The economics of the project weren't well understood by the team. Millions of dollars had gone into a product described as low-revenue "table stakes." The fundamental product ownership question — "how do we create this necessary product with the lowest total cost of ownership?" — had been replaced by traditional project management thinking: "how do we get these features done by this date?" Those are very different questions, and they lead to very different decisions.

Finding #5: Architecture Documents Nobody Verified

The architecture review process was elaborate. Teams wrote CADs (Candidate Architecture Documents) describing the problem and proposed solution. They presented SWOT analyses to an architecture review council — one representative from architecture, one from security, one from infrastructure. Approved designs were recorded in DADs (Decision Architecture Documents).

When we asked "how confident are you that what gets implemented actually matches the DADs?", the answer was essentially: not very confident. Code reviews happened sometimes but not consistently, and they weren't tied to the deployment process. The teams were spending significant effort documenting their architectural intentions and lobbying for approval, but nobody was checking whether reality matched the blueprints.

This was an enormous waste of time and effort — governance theater that created the appearance of architectural discipline without the substance. Worse, it probably stifled innovation, because teams had to navigate a bureaucratic approval process for changes that nobody would verify anyway.

Finding #6: A Tangled Web of Legacy Systems

The compliance application wasn't actually one application.
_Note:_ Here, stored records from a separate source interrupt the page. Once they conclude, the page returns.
/-- Settles O40, a packet at a time. -/
theorem rdmaResponder : Obligations.RdmaResponder := by
  unfold Obligations.RdmaResponder
  refine ⟨fun s h k p hf hp hk hd => ⟨fun hsl => ?misplaced, fun hh hsl => ⟨fun hic => ?icrc, fun hic hst => ?state⟩⟩,
    fun s h k p hr hc => ⟨fun hroom => ?parked, fun hfull => ?full⟩,
    fun s h k n p hr hc hud hce hn hh => ?packets,
    fun s h k hf hk hh => ?cnp,
    fun s h hrun hcc hw => ?window⟩
  case misplaced =>
    refine ⟨_, congrArg Host.Outcome.next ((State.roce_eq hf hp hk hd).trans (if_pos hsl)), s.countRdma_spec 1⟩
  case icrc =>
    have hr : s.roce h p = s.countRdma h 3 1 := by
      rw [State.roce_eq hf hp hk hd, if_neg (by simp [hh, hsl]), if_pos hic]
    exact ⟨_, congrArg Host.Outcome.next hr, s.countRdma_spec 3⟩
  case state =>
    have hr : s.roce h p = s.countRdma h 2 1 := by
      rw [State.roce_eq hf hp hk hd, if_neg (by simp [hh, hsl]), if_neg (by simp [hic]), if_pos hst]
    exact ⟨_, congrArg Host.Outcome.next hr, s.countRdma_spec 2⟩
  case parked =>
    obtain ⟨rfl, hst, hroce⟩ := State.roce_taken hr
    rw [if_pos hc] at hroce
    exact ⟨_, congrArg Host.Outcome.next hroce, State.park_spec (by rcases hst with h | h <;> simp [h]) hc hroom⟩
  case full =>
    obtain ⟨rfl, -, hroce⟩ := State.roce_taken hr
    rw [if_pos hc] at hroce
    exact ⟨_, congrArg Host.Outcome.next (hroce.trans (if_pos hfull)), s.countRdma_spec 4⟩
  case cnp =>
    obtain ⟨t, ht, hspec⟩ := State.cnpReceive_spec hf hk hh
    exact ⟨t, congrArg Host.Outcome.next ht, hspec⟩
  case window =>
    obtain ⟨htime, hqps, hgroups⟩ := State.ccWindow_spec hrun hcc hw
    exact ⟨_, rfl, htime, hqps, fun g x hx => ⟨_, hgroups g x hx, Group.cnps_windowEnd _ _ _ _ _ _ _,
      Group.windowEnd_congested _ _ _ _ _ _ _, Group.windowEnd_calm _ _ _ _ _ _ _⟩⟩
  case packets =>
    obtain ⟨rfl, ht⟩ := exec_roceReceive_rc hr hc hud hce
    have huse := (s.qpOnly_refl k).useQp
    have huseout := s.useQp_out k
    have husex := s.qpk_useQp k
    refine ⟨fun hpsn hfirst => ?first, fun hne hd => ?ahead, fun hd => ?again⟩
    case first =>
      rw [State.respRc_first hpsn hfirst] at ht
      generalize hb : s.taking k = b at ht
      have hbs : b.qpOnly s k := hb ▸ s.taking_qpOnly k
      have hbo : b.out = s.out := hb ▸ s.taking_out k
      obtain ⟨use, hbx⟩ : ∃ use, b.qpk k = (s.qpk k).taking use := hb ▸ s.qpk_taking k
      have hrec : (b.qpk k).record = (s.qpk k).record := by rw [hbx, Qp.taking]
      have hslice : (b.qpk k).slice = (s.qpk k).slice := by rw [hbx, Qp.taking]
      have hmsn : (b.qpk k).msn = (s.qpk k).msn := by rw [hbx, Qp.taking]
      have hrq : (b.qpk k).rq = (s.qpk k).rq := by rw [hbx, Qp.taking]
      have hwin := hbs.windowOk hslice
      have hout : s.out <:+ b.out := hbo ▸ List.suffix_refl _
      have hrnext := hbs.rqNext hbo hrq
      refine ⟨fun hop hen hw => ?read, fun right hop hw hren hwen => ?refused, fun hop hlast himm hack hen hw => ?write,
        fun old hop hen hw hold => ?atomic, fun hop hnext => ?rnr, fun e hop hlast hnext hroom => ?send⟩
      case read =>
        have hresp : b.respOp k p = b.respRead k p := by simp only [State.respOp, hop]
        rw [hresp, State.respRead_ok (hrec ▸ hen) ((hwin _ _ _ _).trans hw)] at ht
        obtain ⟨hto, htx, hq⟩ := State.answered_spec hn hh hbs hout
          (y := { b.qpk k with
            ePsn := psnAdd p.psn (packets p.total (qrMtu (b.qpk k).record)), msn := (b.qpk k).msn + 1, unackedPkts := 0 })
          hslice hrec p.psn (.readData (fit p.total p.payload) true)
        refine ⟨_, ht, hbo ▸ hto, ?_, ?_, hq.frame⟩
        · rw [htx, hrec]
        · rw [htx, hmsn]
      case refused =>
        obtain ⟨m, hresp⟩ : ∃ m, b.respOp k p = b.winFail k p m := by
          simp only [List.mem_cons, Prod.mk.injEq, List.not_mem_nil, or_false] at hop
          rcases hop with ⟨hop, rfl⟩ | ⟨hop, rfl⟩
          all_goals simp only [State.respOp, hop]
          · exact ⟨_, State.respRead_refused (hrec ▸ hren) ((hwin _ _ _ _).trans hw)⟩
          · exact ⟨_, State.respWrite_refused hfirst (hrec ▸ hwen) ((hwin _ _ _ _).trans hw)⟩
        rw [hresp] at ht
        exact ⟨_, ht, State.winFail_spec hn hh hbs hbo hslice hrec (by rw [hbx, Qp.taking]) m⟩
      case write =>
        have hresp : b.respOp k p = b.respWrite k p := by simp only [State.respOp, hop]
        obtain ⟨b', hbx', hbo', hbs', hw'⟩ := State.respWrite_ok hfirst hlast himm hack (hrec ▸ hen) ((hwin _ _ _ _).trans hw)
        rw [hresp, hw'] at ht
        obtain ⟨hto, htx, hq⟩ := State.answered_spec hn hh (hbs' s hbs) (hbo' ▸ hout.trans (List.suffix_cons _ _))
          (y := { b.qpk k with writeVa := none, ePsn := p.psn + 1, unackedPkts := 0, msn := (b.qpk k).msn + 1 })
          hslice hrec p.psn .ack
        refine ⟨_, ht, ?_, ?_, ?_, ?_, hq.frame⟩
        · rw [hto, hbo', hbo]
        all_goals rw [htx]
        · rw [hmsn]
        · exact hrq
      case atomic =>
        have hresp : b.respOp k p = b.respAtomic k p := by rcases hop with hop | hop <;> simp only [State.respOp, hop]
        rw [hresp, State.respAtomic_ok (hrec ▸ hen) ((hwin _ _ _ _).trans hw) hold] at ht
        obtain ⟨hto, htx, hq⟩ := State.answered_spec hn hh hbs hout
          (y := { b.qpk k with
            ePsn := p.psn + 1, msn := (b.qpk k).msn + 1, unackedPkts := 0
            atomics := ((p.psn, old) :: (b.qpk k).atomics).take 32 })
          hslice hrec p.psn (.atomicData old)
        refine ⟨_, ht, hbo ▸ hto, ?_, ?_, hq.frame⟩
        · rw [htx]
        · rw [htx, hbx, Qp.taking]
      case rnr =>
        have hresp : b.respOp k p = b.sendRnr k p := by
          simp only [State.respOp, hop, State.respSend, hfirst, if_true, hrnext.trans hnext]
        obtain ⟨t, he, htx, hto, htc, -⟩ := State.countRdma_answerRoce hn hh hbs hbo hslice hrec 0x0C p.psn
          (.nakRnr (rnrCode (qrMinRnr (s.qpk k).record)))
        rw [hresp, State.sendRnr, hrec, he] at ht
        refine ⟨_, ht, ?_, ?_, hto, htc⟩
        · rw [htx, hbx, Qp.taking]
        · rw [htx, hrq]
      case send =>
        have hresp : b.respOp k p = b.respSend k p := by simp only [State.respOp, hop]
        rw [hresp, State.respSend_last hfirst hlast (hrnext.trans hnext) hroom] at ht
        obtain ⟨hrl, hron, hrdma, hroth, hrcpl⟩ := State.received_spec (p := p) (e := e) (hbs.sameHost hout) hbs.others hrq
        obtain ⟨⟨u, hix⟩, hioth, hisame⟩ := (b.received k p e).inOrder_spec k p
        have hsettle : ((b.received k p e).inOrder k p).settleQueue (rqOf k) = (b.received k p e).inOrder k p := by
          refine State.settleQueue_of_sliceOn ?_
          have hsl : ((b.received k p e).qpk k).rq.slice = (b.qpk k).rq.slice := (congrArg (fun x : Qp => x.rq.slice) hrl :)
          rw [State.queue_rqOf, hisame.sliceOn, hron, hix, hsl, hrq]
          exact State.sliceOn_of_rqNext hnext
        rw [hsettle] at ht
        refine ⟨_, ht, ?_, ?_, ?_, hisame.out.mem hrdma, fun hab => hioth.trans (hroth hab),
          fun hc => (hrcpl hc).mono hisame.out (List.suffix_refl _)⟩
        · rw [hix]
        · have hm : ((b.received k p e).qpk k).msn = (b.qpk k).msn := (congrArg Qp.msn hrl :)
          rw [hix, hm, hlast, if_pos rfl, hmsn]
        · rw [hix]
          exact (congrArg (fun x : Qp => x.rq.lastDone) hrl :)
    case ahead =>
      by_cases hsent : (s.qpk k).nakSent = true
      · have hresp : (s.useQp k).respRc k p = s.useQp k := by
          simp only [State.respRc, husex, if_neg hne, if_pos hd, hsent, if_true]
        rw [hresp] at ht
        refine ⟨_, ht, ?_, ?_, fun _ => huseout, fun h => absurd hsent (by simp [h]), huse.frame⟩
        · rw [husex]
        · rw [husex]
          exact hsent
      · have hresp : (s.useQp k).respRc k p = ((s.useQp k).setQpk k { (s.useQp k).qpk k with nakSent := true }).answerRoce k
            (s.qpk k).ePsn .nakSequence := by
          simp only [State.respRc, husex, if_neg hne, if_pos hd, if_neg hsent]
        rw [hresp] at ht
        obtain ⟨hto, htx, hq⟩ := State.answered_spec hn hh huse (huseout ▸ List.suffix_refl _)
          (y := { (s.useQp k).qpk k with nakSent := true }) (by rw [husex]) (by rw [husex]) (s.qpk k).ePsn .nakSequence
        refine ⟨_, ht, ?_, ?_, fun h => absurd h hsent, fun _ => huseout ▸ hto, hq.frame⟩
        · rw [htx, husex]
        · rw [htx]
    case again =>
      have hresp : (s.useQp k).respRc k p = (s.useQp k).duplicate k p := by
        have hne : p.psn ≠ (s.qpk k).ePsn := fun h => by
          rw [h, psnDist_self] at hd
          exact absurd hd (by decide)
        simp only [State.respRc, husex, if_neg hne, if_neg (Nat.not_lt.mpr hd)]
      rw [hresp] at ht
      refine ⟨fun hop => ?acknowledged, fun v hop hv => ?cached⟩
      case acknowledged =>
        have hdup : (s.useQp k).duplicate k p
            = ((s.useQp k).countRdma (qpHalf k) 7 1).answerRoce k ((s.qpk k).ePsn - 1) .ack := by
          rcases hop with hop | hop <;> simp only [State.duplicate, hop, husex]
        obtain ⟨t, he, htx, hto, htc, htq⟩ := State.countRdma_answerRoce hn hh huse huseout (by rw [husex]) (by rw [husex]) 7
          ((s.qpk k).ePsn - 1) .ack
        rw [hdup, he] at ht
        refine ⟨_, ht, ?_, ?_, hto, htc, htq⟩
        all_goals rw [htx, husex]
      case cached =>
        have hdup : (s.useQp k).duplicate k p = (s.useQp k).answerRoce k p.psn (.atomicData v.2) := by
          rcases hop with hop | hop <;> simp only [State.duplicate, hop, husex, hv]
        rw [hdup, State.answerRoce_eq hn hh (huse.sameHost (huseout ▸ List.suffix_refl _)) (by rw [husex]) (by rw [husex])] at ht
        refine ⟨_, ht, congrArg _ huseout, ?_, ?_, (huse.emit _).others⟩
        all_goals rw [State.qpk_of_qp (State.qp_emit _ _), husex]

end Sys2Proof.Machine
end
It was a constellation of interconnected systems, each with its own history, technology stack, and hosting location.

The core business logic — obligation management, rules engines, due date tracking — lived in a separate system hosted in the UK, built in classic ASP with a rules engine written in VB6. The compliance application integrated with this system through a complex web of synchronization processes and iFrame embedding. A third system provided reporting dashboards with a Windows 8 Metro-style interface. And underneath all of it, SharePoint tried to be the glue holding everything together.

Data was spread across jurisdictions with genuine legal implications. The UK system held certain data. The US SharePoint servers held other data. An index server in the US was used to locate data across the distributed system, which raised questions about whether it complied with international data regulations. Security tokens could get out of sync between systems. Entity ID mappings between systems were managed in yet another layer.

When I asked whether this was a multi-tenant system, the team had trouble answering — which told me more than any definitive answer could have. If the people building and maintaining the system can't clearly articulate whether customer data is shared or isolated, that ambiguity is causing deployment problems, security confusion, and architectural drift.

Finding #7: The DevOps Team Was an Anti-Pattern

The project had a dedicated DevOps team. That sounds like it should be a good thing. It wasn't.

The DevOps team owned the deployment scripts and the deployment process. The development teams had almost no knowledge of how their code actually got deployed to production. When a team needed to deploy, they contacted the DevOps team, who handled it. The developers were producing code. A separate group was responsible for getting that code to customers. The gap between those two activities was enormous.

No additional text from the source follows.